Bessere Luftqualität: Zunächst kein Fahrverbot in Frankfurt

04.05.2021 Auch wegen der Corona-Pandemie und dem damit einhergehenden Rückgang des Verkehrs ist ein Fahrverbot in Frankfurt vorerst abgewendet worden. Die Verantwortlichen warnen jedoch vor wieder steigenden Stickstoffdioxid-Messwerten.

Autos fahren an einer Luftmessstation vorbei. Foto: Silas Stein/dpa/Archivbild © dpa - Deutsche Presse-Agentur GmbH

In Frankfurt wird es zunächst keine Fahrverbote geben. Die Luftqualität in Hessens größter Stadt habe sich in den vergangenen Monaten insgesamt positiv entwickelt, teilte Umweltministerin Priska Hinz (Grüne) am Dienstag in Wiesbaden mit. Deswegen müssten ab dem 1. Juli keine Fahrverbote eingeführt werden. Die Stadt habe mehr Fahrradspuren und mehr ÖPNV sowie ein Tempolimit eingeführt. Auch die veränderte Mobilität in der Corona-Pandemie habe zu geringerem Verkehr in der Großstadt beigetragen.

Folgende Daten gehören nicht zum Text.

/-- t_hop in units of 0.1 ns: the largest measured delay and 120 ns. -/
def State.hopTime (s : State) : Nat :=
  s.joined.foldl (fun d p => max d p.2.delay)
    (max (s.getF (Fd.OV_DELAY_DELAY 0)) (s.getF (Fd.OV_DELAY_DELAY 1))) + 1200

/-- V of R205. -/
def State.volume (s : State) : Nat := s.joined.foldl (fun v p => v + p.2.volume) (s.getF Fd.MANI_VOLUME_BYTES)

/-- max(h x t_hop, V / 300 MB/s) in µs, rounded up. -/
def State.spanUs (s : State) : Nat := (max (3 * s.hops * s.hopTime) (100 * s.volume) + 29999) / 30000

/-- The bound of R205 in µs, rounded up. -/
def State.boundUs (s : State) : Nat := 2 + s.spanUs

/-- The announced period T in µs. -/
def State.period (s : State) : Nat := s.getF Fd.TT_PERIOD_ACT_PERIOD

/-- The period that the master has announced: the pending one, or the one in force (R207). -/
def State.announced (s : State) : Nat := (s.tt.pend.map (·.1)).getD s.period

/-- `TT_PERIOD` is held against the announced period (R207). -/
def State.checkMismatch (s : State) : State :=
  if s.announced = 0 ∨ s.getF Fd.TT_PERIOD_PERIOD = s.announced then s.offF Fd.TT_STAT_PERIOD_MISMATCH
  else if s.isF Fd.TT_STAT_PERIOD_MISMATCH then s
  else (s.onF Fd.TT_STAT_PERIOD_MISMATCH).raise 52

/-- The master announces C (R208). -/
def State.setClose (s : State) : State :=
  let c := s.spanUs
  let cap := s.period - 2
  if cap < c then (s.setF Fd.TT_CLOSE_C cap).onF Fd.TT_CLOSE_CAPPED
  else (s.setF Fd.TT_CLOSE_C c).offF Fd.TT_CLOSE_CAPPED

/-- The first multiple of 1,024 at least 64 departures after the announcement, the next departure being the
first of them (R207). -/
def State.changeEpoch (s : State) : Nat := (s.tt.nextE + 63 + 1023) / 1024 * 1024

/-- The master judges its period request (R206, R207). -/
def State.judgePeriod (s : State) : State :=
  let want := s.getF Fd.TT_PERIOD_PERIOD
  if want = s.period ∨ s.tt.pend.isSome = true then s
  else if want < s.boundUs then s.onF Fd.TT_STAT_CHG_REFUSED
  else
    let e := s.changeEpoch
    { (s.onF Fd.TT_STAT_CHG_PENDING).setF Fd.TT_CHG_EPOCH_EPOCH e with tt := { s.tt with pend := some (want, e) } }

/-- One computation of the bound (R206): the node's own registers, the violation, and at the master C and
the judgement of a request. -/
def State.computeBound (s : State) : State :=
  if !s.isF Fd.TT_STAT_LOCKED then s
  else
    let s := s.setF Fd.TT_BOUND_BOUND s.boundUs
    let s := (s.setF Fd.TT_TOPO_H s.hops).setF Fd.TT_TOPO_RING (b2n (s.topoMode == 2))
    let s := (s.setF Fd.TT_TOPO_HOP_NS (s.hopTime / 10)).setF Fd.TT_VOLUME_V s.volume
    let s := if s.isF Fd.TT_STAT_MASTER then s.setClose.judgePeriod.checkMismatch else s
    if s.period < s.boundUs then (s.onF Fd.TT_STAT_BOUND_VIOL).raise 49 else s.offF Fd.TT_STAT_BOUND_VIOL

/-! ### Loss of the master and of lock (R202 to R204) -/

/-- Holdover is entered (R202, R203): a slew in progress ends where it stands. `TT_MASTER.MASTER_ID` keeps the lost
master until another takes office: DESIGN CHOICE (log 107). -/
def State.enterHoldover (s : State) : State :=
  if s.isF Fd.TT_STAT_LOCKED && !s.isF Fd.TT_STAT_MASTER && !s.isF Fd.TT_STAT_HOLDOVER then
    ({ (s.onF Fd.TT_STAT_HOLDOVER).offF Fd.TT_STAT_SLEWING with tt := { s.tt with slew := 0 } }).raise 48
  else s

/-- A locked node becomes unlocked (R204): it follows no master and has no departures. -/
def State.loseLock (s : State) : State :=
  if s.isF Fd.TT_STAT_LOCKED then
    let s := ((s.offF Fd.TT_STAT_LOCKED).offF Fd.TT_STAT_MASTER).offF Fd.TT_STAT_HOLDOVER
    let s := ((s.offF Fd.TT_STAT_SLEWING).offF Fd.TT_STAT_CHG_PENDING).setF Fd.TT_MASTER_MASTER_ID 0x3FF
    let s := { s with tt := { s.tt with slew := 0, okFrames := 0, wasLocked := true, heard := false, pend := none, started := false } }
    (s.incF Fd.TT_CNT_LOCK_LOSS).raise 51
  else s

/-- The reachable nodes or their links have changed: the paths, the bound, and the master where it can no
longer be reached. -/
def State.topologyChanged (s : State) : State :=
  let s := s.topoUpdate.computeBound
  let id := s.getF Fd.TT_MASTER_MASTER_ID
  if id = s.nodeId ∨ s.joined.any (fun p => p.1 == id) = true then s else s.enterHoldover

/-- A change of a port's state changes the topology (R206) and sends TOPOLOGY and PRESENCE (R386, R389). -/
def State.portChanged (s : State) (p : Port) : State :=
  let s := s.topologyChanged
  (s.originate (nodeBase 0x3FF) 0 (.topology s.nodeId p (s.portSt p) [])).sendPresence

/-- A port that is not LINKED, and will not be, changes its state. -/
def State.putPort (s : State) (p : Port) (st : Nat) : State :=
  if s.portSt p = st then s else (s.setF (Fd.OV_PSTAT_STATE p.idx) st).portChanged p

/-- A time frame as the master sends it (R199). -/
def State.sendTime (s : State) : State :=
  s.originate (nodeBase 0x3FF) 0 (.time
    { time := s.tt.clk, master := s.nodeId, period := s.period, pend := s.tt.pend, close := s.getF Fd.TT_CLOSE_C
      rev := s.lowestRev, fmt := if s.lowestRev = 2 then 2 else 1, anchorE := s.tt.anchorE, anchorT := s.tt.anchorT })

/-- The time of departure `e` (R209). -/
def State.depTime (s : State) (e : Nat) : Nat := s.tt.anchorT + (e - s.tt.anchorE) * s.period * 1000

/-- The time of the next departure, and its commit deadline (R210). -/
def State.nextDep (s : State) : Nat := s.depTime s.tt.nextE
def State.deadline (s : State) : Nat := s.nextDep - 2000

end Sys2Proof.Machine
end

Es könne aber noch keine vollständige Entwarnung geben, da die Messwerte teilweise steigen, betonte die Umweltministerin. Das bedeute, dass Fahrverbote ab dem 1. Oktober noch nicht vom Tisch seien. Um die Luftqualität in Hessens größter Stadt zu verbessern, war Ende vergangenen Jahres ein neuer Luftreinhalteplan mit zahlreichen Maßnahmen in Kraft getreten. Damit sollte sichergestellt werden, dass die geltenden Grenzwerte für Stickstoffdioxid so schnell wie möglich eingehalten werden. Die drohenden Fahrverbote beziehen sich auf ältere Dieselfahrzeuge und Benziner.

«Die Grenzwerte für Stickstoffdioxid in Frankfurt am Main flächendeckend einzuhalten, dafür kämpfe ich seit Jahren», sagte Frankfurts Umweltdezernentin Rosemarie Heilig (Grüne). Ältere und manipulierte Diesel-Autos sorgten aber stellenweise immer noch für eine kritische und deutlich zu hohe Belastung. Das städtische Maßnahmenpaket, die Verdrängungseffekte durch saubere Neufahrzeuge und weniger Verkehr aufgrund der Corona-Pandemie hätten die Belastung zwar gesenkt. «Doch wir müssen uns vorsehen», mahnte Heilig. «Für das dritte Quartal konnten wir Fahrverbote nun gerade so vermeiden, das soll auch in Zukunft so bleiben.»

Die Vereinigung der hessischen Unternehmerverbände begrüßte, dass es zunächst keine Fahrverbote in Frankfurt geben wird. Das sei sicher auch eine Folge des Verkehrsrückgangs aufgrund der Pandemie. Es deute aber auch vieles darauf hin, dass die Belange des motorisierten Verkehrs und der Umwelt durch intelligente Maßnahmen vereinbar seien. In Frankfurt und in nahezu allen anderen Städten Hessens müsse das öffentliche Verkehrsangebot erweitert werden. Straßenzüge überall zurückzubauen und den motorisierten Individualverkehr pauschal zurückzudrängen, seien dagegen falsche Ansätze.

Der hessische Verwaltungsgerichtshof hatte in einem Urteil Ende 2019 die Stadt zur Prüfung von Fahrverbotszonen für Dieselfahrzeuge verpflichtet, damit der Stickoxid-Grenzwert von 40 Mikrogramm je Kubikmeter Luft eingehalten wird. Ausgangspunkt war eine Klage der Deutschen Umwelthilfe gegen das Land Hessen wegen zu hoher Luftverschmutzung durch Diesel-Abgase. Als hessenweit erste Stadt wurden in Darmstadt Fahrverbote eingeführt.